(Data excerpts)
[Start of Attachment]

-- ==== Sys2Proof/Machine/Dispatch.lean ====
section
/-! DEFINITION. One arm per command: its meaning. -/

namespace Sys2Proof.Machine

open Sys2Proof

[End of Attachment]

▸ **What needs to be done**: The answer should consist of all lines from the records above that hold the word "Machine".

▸ **Worked solution**:
-- ==== Sys2Proof/Machine/Dispatch.lean ====
namespace Sys2Proof.Machine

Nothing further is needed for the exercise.